→ **Problem**: Nothing but the lines from the start of the records through the line that contains "(Table 13-7). -/" is to be copied, and each is to be copied exactly.
(Supplied data)
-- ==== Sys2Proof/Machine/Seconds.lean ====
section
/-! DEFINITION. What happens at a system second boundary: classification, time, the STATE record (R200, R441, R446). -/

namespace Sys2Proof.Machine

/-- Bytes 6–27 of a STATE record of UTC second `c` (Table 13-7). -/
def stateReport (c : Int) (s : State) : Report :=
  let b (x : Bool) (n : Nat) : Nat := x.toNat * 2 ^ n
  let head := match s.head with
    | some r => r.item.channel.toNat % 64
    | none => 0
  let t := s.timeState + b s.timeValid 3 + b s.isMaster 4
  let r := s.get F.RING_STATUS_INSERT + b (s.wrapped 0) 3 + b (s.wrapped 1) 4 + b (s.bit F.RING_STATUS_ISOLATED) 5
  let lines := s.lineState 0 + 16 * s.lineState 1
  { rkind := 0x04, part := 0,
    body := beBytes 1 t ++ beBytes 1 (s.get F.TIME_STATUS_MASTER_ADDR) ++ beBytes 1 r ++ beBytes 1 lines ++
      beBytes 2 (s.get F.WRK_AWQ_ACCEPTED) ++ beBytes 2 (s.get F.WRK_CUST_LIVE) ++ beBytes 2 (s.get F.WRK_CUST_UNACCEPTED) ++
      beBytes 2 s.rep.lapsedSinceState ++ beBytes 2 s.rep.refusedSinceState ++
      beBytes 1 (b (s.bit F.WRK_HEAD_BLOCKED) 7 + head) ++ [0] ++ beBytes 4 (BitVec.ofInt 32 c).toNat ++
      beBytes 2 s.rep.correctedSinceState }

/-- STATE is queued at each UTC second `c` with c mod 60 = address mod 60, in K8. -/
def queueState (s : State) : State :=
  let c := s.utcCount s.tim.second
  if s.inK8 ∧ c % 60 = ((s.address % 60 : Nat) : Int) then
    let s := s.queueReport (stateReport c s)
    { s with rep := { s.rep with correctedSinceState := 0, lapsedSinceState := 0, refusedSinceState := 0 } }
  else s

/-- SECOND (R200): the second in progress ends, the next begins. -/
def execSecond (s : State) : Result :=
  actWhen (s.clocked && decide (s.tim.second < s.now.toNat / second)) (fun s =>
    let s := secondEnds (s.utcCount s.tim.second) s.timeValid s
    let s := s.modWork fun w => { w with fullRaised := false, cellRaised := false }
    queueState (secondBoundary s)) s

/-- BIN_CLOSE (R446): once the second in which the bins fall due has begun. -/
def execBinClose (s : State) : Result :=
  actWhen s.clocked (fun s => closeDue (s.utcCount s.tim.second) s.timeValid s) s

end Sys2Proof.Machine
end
(End Supplied data)
→ **Answer space**:
-- ==== Sys2Proof/Machine/Seconds.lean ====
section
/-! DEFINITION. What happens at a system second boundary: classification, time, the STATE record (R200, R441, R446). -/

namespace Sys2Proof.Machine

/-- Bytes 6–27 of a STATE record of UTC second `c` (Table 13-7). -/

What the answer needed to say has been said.